Posted on 9 August 2021 by Ryan Dahlman

Vanessa Gauvin at camp this summer.

Forgive Vanessa Gauvin if she is rather happy these days. 

She is one of the new counsellors at Camp Shagabec is loving her job.

Gavin has studied to become a nurse, but is also known for her musical prowess and has released a lot of original music as a gifted musician, singer/songwriter. Now add a guest music teacher/counsellor at Camp Shagabec, that is, thanks to a grant through Sask Arts.

Camp Shagabec is a summer camp located in the Cypress Hills. It has participants anywhere from the age of 5 all the way to 18 had advertised for a musical artist to act as a counsellor/music teacher and she went for it. It was all from SK Arts to cover the musician’s wage at camp, and MusicCounts Canada for their donation of $15,000 of brand new instruments.

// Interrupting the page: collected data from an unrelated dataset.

-- ==== Sys2Proof/Certificates/Slice0/Obligations.lean ====
section
/-! DEFINITION. Certificates/Slice0/Obligations.lean: the statements for the provers, one definition each. Their titles,
rules and tiers stand in OBLIGATIONS.json. -/

open Sys2Proof Sys2Proof.Machine

/-! ### Steps and time -/

/-- A command at the front of the queue runs as exec, with the queue's rest (logs 1 and 3). -/
def Obligations.StepRunsFrontCommand : Prop :=
  ∀ (c : Instr) (rest : List Instr) (s : State), step { s with pending := c :: rest } = exec c { s with pending := rest }

/-- R64, R120: with no command waiting a step is one CLKIN cycle (log 1, the model's choice): the tick counter divides
CLKIN by 1600, and from START on the samples divide it by 16, 8, 4 or 2, whatever the line and the station do in that
cycle; nothing moves while RESETN is low, and no sample comes before START. A cycle that completes no tick moves the tick
divider, and at a sampling station the sample divider, by 1 and nothing else; where the sample period is complete, it is
the sample with the sample divider back at 0. The cycle that completes a tick is in TimersReachTheirTick. -/
def Obligations.ClkinDividesIntoTicksAndSamples : Prop :=
  ∀ s : State, s.pending = [] →
    (s.resetnLow = true → step s = .next s) ∧
    (s.resetnLow = false → s.lease.divider + 1 < 1600 →
      let counted : State := { s with lease := { s.lease with divider := s.lease.divider + 1 } }
      (s.line.sampling = false → step s = .next counted) ∧
      (s.line.sampling = true → s.line.divider + 1 < 16 / 2 ^ s.config.rate.toNat →
        step s = .next { counted with line := { s.line with divider := s.line.divider + 1 } }) ∧
      (s.line.sampling = true → 16 / 2 ^ s.config.rate.toNat ≤ s.line.divider + 1 →
        step s = .next ({ counted with line := { s.line with divider := 0 } }).sample)) ∧
    (s.resetnLow = false → s.lease.divider < 1600 →
      ∃ t, step s = .next t ∧
        t.lease.divider = (if s.lease.divider + 1 = 1600 then 0 else s.lease.divider + 1) ∧
        t.lease.ticks = (if s.lease.divider + 1 = 1600 then s.lease.ticks + 1 else s.lease.ticks) ∧
        (s.line.sampling = true →
          t.line.divider = if s.line.divider + 1 < 16 / 2 ^ s.config.rate.toNat then s.line.divider + 1 else 0) ∧
        (s.line.sampling = false → t.line = s.line) ∧
        t.lease.durations = s.lease.durations ∧ t.config = s.config ∧ t.port = s.port ∧ t.resetnLow = false ∧
        t.pending = [])

/-- R65, R170: from START to the next cold reset no command changes the configuration or the durations; R64: none but
a cold reset and its release changes the tick counter; R153, R154: no event of the line and no deadline touches the
transaction on the host port, its kept response or RESETN. Every command completes and leaves the queue behind it as it
is, a cold reset too: the queue is the model's own, and that clause is the model's choice (logs 18 and 24). -/
def Obligations.CommandsKeepConfigurationAndPort : Prop :=
  ∀ (c : Instr) (s : State), ∃ t, exec c s = .next t ∧ t.pending = s.pending ∧
    (c ≠ .coldReset → s.station ≠ .config → t.config = s.config ∧ t.lease.durations = s.lease.durations) ∧
    (c ≠ .coldReset → (∀ b, c ≠ .resetnRelease b) →
      t.lease.ticks = s.lease.ticks ∧ t.lease.divider = s.lease.divider) ∧
    (hostCommandOf c = false → (∀ k o, c ≠ .unknownCommand k o) → (∀ o b, c ≠ .transactionNotTaken o b) →
      c ≠ .coldReset → (∀ b, c ≠ .resetnRelease b) → t.port = s.port ∧ t.resetnLow = s.resetnLow)

/-- R64, R66, R68, R72, R73, R74, R76, R94: a CLKIN cycle that completes a tick brings the tick boundary to every timer and then, at a
sampling station, its share of the sample period or the sample itself (in this order: log 34, the model's choice). The tick boundary counts down
every running timer; a lease, the own pulse deadline, the self guard and the census window that fall due at it are then
PEER_LEASE_REACHED, OWN_PULSE_DEADLINE_REACHED, FENCE and CENSUS_WINDOW_REACHED, and it does nothing else (several at one
tick in this order: log 6, the model's choice). A timer set for n ticks is running through the first n - 1 boundaries and
reached at the nth: the own pulse deadline, the self guard, the census window and every lease. -/
def Obligations.TimersReachTheirTick : Prop :=
  (∀ s : State, s.pending = [] → s.resetnLow = false → s.lease.divider = 1599 →
    let ticked := ({ s with lease := { s.lease with divider := 0 } }).tick
    (s.line.sampling = false → step s = .next ticked) ∧
    (s.line.sampling = true → s.line.divider + 1 < 16 / 2 ^ s.config.rate.toNat →
      step s = .next { ticked with line := { ticked.line with divider := s.line.divider + 1 } }) ∧
    (s.line.sampling = true → 16 / 2 ^ s.config.rate.toNat ≤ s.line.divider + 1 →
      step s = .next ({ ticked with line := { ticked.line with divider := 0 } }).sample)) ∧
  (∀ s : State,
    let down : Timer → Timer := fun x => match x with
      | .running n => .running (n - 1)
      | _ => x
    let due : Timer → Instr → List Instr := fun x i => if down x = .running 0 then [i] else []
    let counted : State := { s with lease := { s.lease with
      ticks := s.lease.ticks + 1
      leases := s.lease.leases.map fun l => { l with timer := down l.timer }
      pulse := down s.lease.pulse, selfGuard := down s.lease.selfGuard, window := down s.lease.window } }
    let commands := s.lease.leases.flatMap (fun l => due l.timer (.peerLeaseReached l.peer)) ++
      due s.lease.pulse .ownPulseDeadlineReached ++ due s.lease.selfGuard .fence ++
      due s.lease.window .censusWindowReached
    (∀ i ∈ commands, ∀ u : State, exec i u = .next (u.perform i)) ∧
      s.tick = commands.foldl (fun u i => u.perform i) counted) ∧
  ∀ (s : State) (n m : Nat), s.LeasesFit → 1 ≤ n → m ≤ n →
    let later := State.tick^[m] s
    let left : Timer := if m < n then .running (n - m) else .reached
    later.lease.ticks = s.lease.ticks + m ∧
    (s.lease.pulse = .running n → later.lease.pulse = left) ∧
    (s.lease.selfGuard = .running n → later.lease.selfGuard = left) ∧
    (s.lease.window = .running n → later.lease.window = left) ∧
    ∀ k, s.lease.leaseOf k = .running n → later.lease.leaseOf k = left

“I had never been to Camp Shagabec, I had never been to a summer camp in my life,” explains the amiable Gauvin. “I have a lot of friends who went to Camp Shagabec and they contacted me to work with Camp Shagabec and take advantage of this opportunity.

“They had a call out for artists to get involved with them for this grant program.”

Originally formed and known as the Swift Current United Church Camp in 1938 but then was changed to Shagabec using the first letters of the names of the original cam leader who were from Abbey, Aneroid, Bracken, Consul, Eastend, Hazenmore, Governlock, and Swift Current. The camp remains popular and was sold out of space. They are now accepting registrations for next year. 

Gaunvin is grateful for the camp’s administration for giving her the opportunity and she is taking full advantage of it. On her downtown, she continues to write new music and garners a lot from the new and fascinating people she has met.

“The idea is to Introduce music to the kids and to showcase a local musician making music and use it as an inspiration fro those who like music. I don’t have a lot of time to like actually teach like composition and teach like a full song, and perform the song,” explains Gauvin. “The opportunities the kids get is that they see me play a song which gets them very excited. I have been doing a ukulele workshop the first day. All the kids go through, I am with them for about an hour and then we switch over to something else.”

There’s a music plan which they can do the following day where they get to chose another facet of music. The kids would get to spend more time with Gauvin and this time they focus on instructs on the camps stage.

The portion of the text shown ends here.